EXERCISE: Output the listing below verbatim.

THE INPUT:
::::

theorem State.uploadedTo_uploadedTo (s : State) (i j : Nat) (m m' : Memory) :
    (s.uploadedTo i m).uploadedTo j m' = s.uploadedTo j m' := rfl

/-- Past the last place it is all one how far. -/
theorem State.uploadedTo_of_le {s : State} {i j : Nat} (hi : s.wr.w * s.wr.h ≤ i) (hj : s.wr.w * s.wr.h ≤ j) (m : Memory) :
    s.uploadedTo i m = s.uploadedTo j m := by
  simp only [uploadedTo, if_neg (Nat.not_lt.2 hi), if_neg (Nat.not_lt.2 hj)]

theorem writePixel_uploadedTo (v : Half) {s : State} (hwr : s.wr.wf) (ht : s.dec.state = .transfer)
    (hm : s.vram.wf = true) :
    ∃ m : Memory, m.wf = true ∧ writePixel v s = s.uploadedTo (s.wr.place + 1) m
      ∧ m.grid = s.storePixel s.wr.place v s.vram.grid := by
  refine ⟨_, Memory.wf_fbWriteMasked hm _ _ _ _ _, ?_, Memory.grid_fbWriteMasked hm _ _ _ _ _⟩
  rw [writePixel_eq v hwr, ht]
  rfl

/-- A data word: its low half at the cursor, its high half at the next place unless the transfer is over
(43_vram_copy R245, R248). -/
theorem copyDataWord_uploadedTo (word : Word) {s : State} (hwr : s.wr.wf) (ht : s.dec.state = .transfer)
    (hm : s.vram.wf = true) :
    ∃ m : Memory, m.wf = true ∧ copyDataWord word s = s.uploadedTo (s.wr.place + 2) m
      ∧ m.grid = if s.wr.place + 1 < s.wr.w * s.wr.h then
          s.storePixel (s.wr.place + 1) (word.extractLsb' 16 16)
            (s.storePixel s.wr.place (word.extractLsb' 0 16) s.vram.grid)
        else s.storePixel s.wr.place (word.extractLsb' 0 16) s.vram.grid := by
  obtain ⟨m0, hm0, hlow, hg0⟩ := writePixel_uploadedTo (word.extractLsb' 0 16) hwr ht hm
  rw [copyDataWord, hlow]
  by_cases hnext : s.wr.place + 1 < s.wr.w * s.wr.h
  · have hcursor := State.uploadedTo_wr hnext m0
    obtain ⟨m1, hm1, hhigh, hg1⟩ := writePixel_uploadedTo (word.extractLsb' 16 16)
      (hcursor ▸ Cursor.wf_atPlace hwr hnext) (State.uploadedTo_state hnext m0) hm0
    rw [hcursor, Cursor.place_atPlace] at hhigh hg1
    refine ⟨m1, hm1, ?_, ?_⟩
    · rw [if_pos (State.uploadedTo_state hnext m0), hhigh, State.uploadedTo_uploadedTo]
    · rw [if_pos hnext, hg1, ← hg0]
      rfl
  · refine ⟨m0, hm0, ?_, hg0.trans (if_neg hnext).symm⟩
    rw [if_neg (by simp [State.uploadedTo, hnext])]
    exact State.uploadedTo_of_le (by omega) (by omega) m0

/-- Settles O39: by what a data word does; a byte of neither cell reads as before since its cell does. -/
theorem dataWordWritesTwoPixels : Obligations.DataWordWritesTwoPixels := by
  intro s word rest hinv hf ht hp n k c0 c1 g0 g1
  obtain ⟨m, hm, hword, hgrid⟩ := copyDataWord_uploadedTo word (s := s.setPending rest) (hinv.wr ht) ht hinv.vram
  have hgrid : m.grid = if k + 1 < n then g1 else g0 := hgrid
  have hcells (x : BitVec 10) (y : BitVec 9) : m.fbRead x y = if k + 1 < n then g1 x y else g0 x y := by
    refine (congrFun (congrFun hgrid x) y).trans ?_
    split <;> rfl
  refine ⟨m, hm, (step_data hp hf ht).trans (congrArg _ hword), hcells, fun a hlow hhigh hnext => ?_⟩
  refine Memory.readByte_eq_of_fbRead hm hinv.vram fun x y hxy => ?_
  have hfirst : g0 x y = s.vram.fbRead x y := Grid.storeMasked_of_ne (cell_ne_of_byte_ne hlow hhigh hxy)
  rw [hcells]
  split
  case isFalse => exact hfirst
  case isTrue hlt =>
    obtain ⟨hlow1, hhigh1⟩ := hnext hlt
    exact (Grid.storeMasked_of_ne (cell_ne_of_byte_ne hlow1 hhigh1 hxy)).trans hfirst

/-! ## The data words of an upload -/

/-- After `k` data words from the first place, the pixels written are the first `2 k` of the words, or all there are
places for. -/
theorem runSteps_dataWords {s : State} {ws : List Word} {rest : List Transaction} (hinv : s.Inv) (hf : s.fault = false)
    (ht : s.dec.state = .transfer) (h0 : s.wr.place = 0) (hp : s.pending = drawWrites ws ++ rest) :
    ∀ k, k ≤ ws.length → k ≤ (s.wr.w * s.wr.h + 1) / 2 → ∃ m : Memory,
      runSteps k s = .next ((s.uploadedTo (2 * k) m).setPending (drawWrites (ws.drop k) ++ rest))
      ∧ m.grid = s.vram.grid.storePlaces s.bank.setMask s.bank.checkMask (rasterCell s.wr.x0 s.wr.y0 s.wr.w)
          (fun _ => pixelOf ws) (List.range (min (2 * k) (s.wr.w * s.wr.h))) := by
  have hwr := hinv.wr ht
  intro k
  induction k with
  | zero =>
    have hstart := State.uploadedTo_place hwr ht
    rw [h0] at hstart
    refine fun _ _ => ⟨s.vram, ?_, by rw [Nat.mul_zero, Nat.zero_min]; rfl⟩
    rw [Nat.mul_zero, hstart, List.drop_zero, ← hp]
    rfl
  | succ k ih =>
    intro hlen hcount
    obtain ⟨m, hrun, hgrid⟩ := ih (by omega) (by omega)
    have hplace : 2 * k < s.wr.w * s.wr.h := by omega
    have hinv' := hinv.runSteps hrun
    have hstate : (s.uploadedTo (2 * k) m).dec.state = .transfer := State.uploadedTo_state hplace m
    have hcursor := State.uploadedTo_wr hplace m
    rw [List.drop_eq_getElem_cons hlen] at hrun
    obtain ⟨m', -, hword, hgrid'⟩ := copyDataWord_uploadedTo ws[k]
      (s := (s.uploadedTo (2 * k) m).setPending (drawWrites (ws.drop (k + 1)) ++ rest)) (hinv'.wr hstate) hstate hinv'.vram
    rw [State.setPending_wr, hcursor, Cursor.place_atPlace] at hword hgrid'
    rw [Cursor.atPlace_w, Cursor.atPlace_h] at hgrid'
    refine ⟨m', ?_, ?_⟩
    · rw [runSteps_add hrun 1, runSteps_one]
      exact (step_data (s := (s.uploadedTo (2 * k) m).setPending _) rfl hf hstate).trans (congrArg _ hword)
    · rw [hgrid']
      rw [Nat.min_eq_left hplace.le] at hgrid
      split
      case isTrue hnext =>
        rw [show min (2 * (k + 1)) (s.wr.w * s.wr.h) = 2 * k + 1 + 1 by omega, Grid.storePlaces_range_succ,
          Grid.storePlaces_range_succ, ← hgrid, pixelOf_low hlen, pixelOf_high hlen]
        rfl
      case isFalse hlast =>
        rw [show min (2 * (k + 1)) (s.wr.w * s.wr.h) = 2 * k + 1 by omega, Grid.storePlaces_range_succ, ← hgrid,
          pixelOf_low hlen]
        rfl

::::

RESULT OF THE TASK:
theorem State.uploadedTo_uploadedTo (s : State) (i j : Nat) (m m' : Memory) :
    (s.uploadedTo i m).uploadedTo j m' = s.uploadedTo j m' := rfl

/-- Past the last place it is all one how far. -/
theorem State.uploadedTo_of_le {s : State} {i j : Nat} (hi : s.wr.w * s.wr.h ≤ i) (hj : s.wr.w * s.wr.h ≤ j) (m : Memory) :
    s.uploadedTo i m = s.uploadedTo j m := by
  simp only [uploadedTo, if_neg (Nat.not_lt.2 hi), if_neg (Nat.not_lt.2 hj)]

theorem writePixel_uploadedTo (v : Half) {s : State} (hwr : s.wr.wf) (ht : s.dec.state = .transfer)
    (hm : s.vram.wf = true) :
    ∃ m : Memory, m.wf = true ∧ writePixel v s = s.uploadedTo (s.wr.place + 1) m
      ∧ m.grid = s.storePixel s.wr.place v s.vram.grid := by
  refine ⟨_, Memory.wf_fbWriteMasked hm _ _ _ _ _, ?_, Memory.grid_fbWriteMasked hm _ _ _ _ _⟩
  rw [writePixel_eq v hwr, ht]
  rfl

/-- A data word: its low half at the cursor, its high half at the next place unless the transfer is over
(43_vram_copy R245, R248). -/
theorem copyDataWord_uploadedTo (word : Word) {s : State} (hwr : s.wr.wf) (ht : s.dec.state = .transfer)
    (hm : s.vram.wf = true) :
    ∃ m : Memory, m.wf = true ∧ copyDataWord word s = s.uploadedTo (s.wr.place + 2) m
      ∧ m.grid = if s.wr.place + 1 < s.wr.w * s.wr.h then
          s.storePixel (s.wr.place + 1) (word.extractLsb' 16 16)
            (s.storePixel s.wr.place (word.extractLsb' 0 16) s.vram.grid)
        else s.storePixel s.wr.place (word.extractLsb' 0 16) s.vram.grid := by
  obtain ⟨m0, hm0, hlow, hg0⟩ := writePixel_uploadedTo (word.extractLsb' 0 16) hwr ht hm
  rw [copyDataWord, hlow]
  by_cases hnext : s.wr.place + 1 < s.wr.w * s.wr.h
  · have hcursor := State.uploadedTo_wr hnext m0
    obtain ⟨m1, hm1, hhigh, hg1⟩ := writePixel_uploadedTo (word.extractLsb' 16 16)
      (hcursor ▸ Cursor.wf_atPlace hwr hnext) (State.uploadedTo_state hnext m0) hm0
    rw [hcursor, Cursor.place_atPlace] at hhigh hg1
    refine ⟨m1, hm1, ?_, ?_⟩
    · rw [if_pos (State.uploadedTo_state hnext m0), hhigh, State.uploadedTo_uploadedTo]
    · rw [if_pos hnext, hg1, ← hg0]
      rfl
  · refine ⟨m0, hm0, ?_, hg0.trans (if_neg hnext).symm⟩
    rw [if_neg (by simp [State.uploadedTo, hnext])]
    exact State.uploadedTo_of_le (by omega) (by omega) m0

/-- Settles O39: by what a data word does; a byte of neither cell reads as before since its cell does. -/
theorem dataWordWritesTwoPixels : Obligations.DataWordWritesTwoPixels := by
  intro s word rest hinv hf ht hp n k c0 c1 g0 g1
  obtain ⟨m, hm, hword, hgrid⟩ := copyDataWord_uploadedTo word (s := s.setPending rest) (hinv.wr ht) ht hinv.vram
  have hgrid : m.grid = if k + 1 < n then g1 else g0 := hgrid
  have hcells (x : BitVec 10) (y : BitVec 9) : m.fbRead x y = if k + 1 < n then g1 x y else g0 x y := by
    refine (congrFun (congrFun hgrid x) y).trans ?_
    split <;> rfl
  refine ⟨m, hm, (step_data hp hf ht).trans (congrArg _ hword), hcells, fun a hlow hhigh hnext => ?_⟩
  refine Memory.readByte_eq_of_fbRead hm hinv.vram fun x y hxy => ?_
  have hfirst : g0 x y = s.vram.fbRead x y := Grid.storeMasked_of_ne (cell_ne_of_byte_ne hlow hhigh hxy)
  rw [hcells]
  split
  case isFalse => exact hfirst
  case isTrue hlt =>
    obtain ⟨hlow1, hhigh1⟩ := hnext hlt
    exact (Grid.storeMasked_of_ne (cell_ne_of_byte_ne hlow1 hhigh1 hxy)).trans hfirst

/-! ## The data words of an upload -/

/-- After `k` data words from the first place, the pixels written are the first `2 k` of the words, or all there are
places for. -/
theorem runSteps_dataWords {s : State} {ws : List Word} {rest : List Transaction} (hinv : s.Inv) (hf : s.fault = false)
    (ht : s.dec.state = .transfer) (h0 : s.wr.place = 0) (hp : s.pending = drawWrites ws ++ rest) :
    ∀ k, k ≤ ws.length → k ≤ (s.wr.w * s.wr.h + 1) / 2 → ∃ m : Memory,
      runSteps k s = .next ((s.uploadedTo (2 * k) m).setPending (drawWrites (ws.drop k) ++ rest))
      ∧ m.grid = s.vram.grid.storePlaces s.bank.setMask s.bank.checkMask (rasterCell s.wr.x0 s.wr.y0 s.wr.w)
          (fun _ => pixelOf ws) (List.range (min (2 * k) (s.wr.w * s.wr.h))) := by
  have hwr := hinv.wr ht
  intro k
  induction k with
  | zero =>
    have hstart := State.uploadedTo_place hwr ht
    rw [h0] at hstart
    refine fun _ _ => ⟨s.vram, ?_, by rw [Nat.mul_zero, Nat.zero_min]; rfl⟩
    rw [Nat.mul_zero, hstart, List.drop_zero, ← hp]
    rfl
  | succ k ih =>
    intro hlen hcount
    obtain ⟨m, hrun, hgrid⟩ := ih (by omega) (by omega)
    have hplace : 2 * k < s.wr.w * s.wr.h := by omega
    have hinv' := hinv.runSteps hrun
    have hstate : (s.uploadedTo (2 * k) m).dec.state = .transfer := State.uploadedTo_state hplace m
    have hcursor := State.uploadedTo_wr hplace m
    rw [List.drop_eq_getElem_cons hlen] at hrun
    obtain ⟨m', -, hword, hgrid'⟩ := copyDataWord_uploadedTo ws[k]
      (s := (s.uploadedTo (2 * k) m).setPending (drawWrites (ws.drop (k + 1)) ++ rest)) (hinv'.wr hstate) hstate hinv'.vram
    rw [State.setPending_wr, hcursor, Cursor.place_atPlace] at hword hgrid'
    rw [Cursor.atPlace_w, Cursor.atPlace_h] at hgrid'
    refine ⟨m', ?_, ?_⟩
    · rw [runSteps_add hrun 1, runSteps_one]
      exact (step_data (s := (s.uploadedTo (2 * k) m).setPending _) rfl hf hstate).trans (congrArg _ hword)
    · rw [hgrid']
      rw [Nat.min_eq_left hplace.le] at hgrid
      split
      case isTrue hnext =>
        rw [show min (2 * (k + 1)) (s.wr.w * s.wr.h) = 2 * k + 1 + 1 by omega, Grid.storePlaces_range_succ,
          Grid.storePlaces_range_succ, ← hgrid, pixelOf_low hlen, pixelOf_high hlen]
        rfl
      case isFalse hlast =>
        rw [show min (2 * (k + 1)) (s.wr.w * s.wr.h) = 2 * k + 1 by omega, Grid.storePlaces_range_succ, ← hgrid,
          pixelOf_low hlen]
        rfl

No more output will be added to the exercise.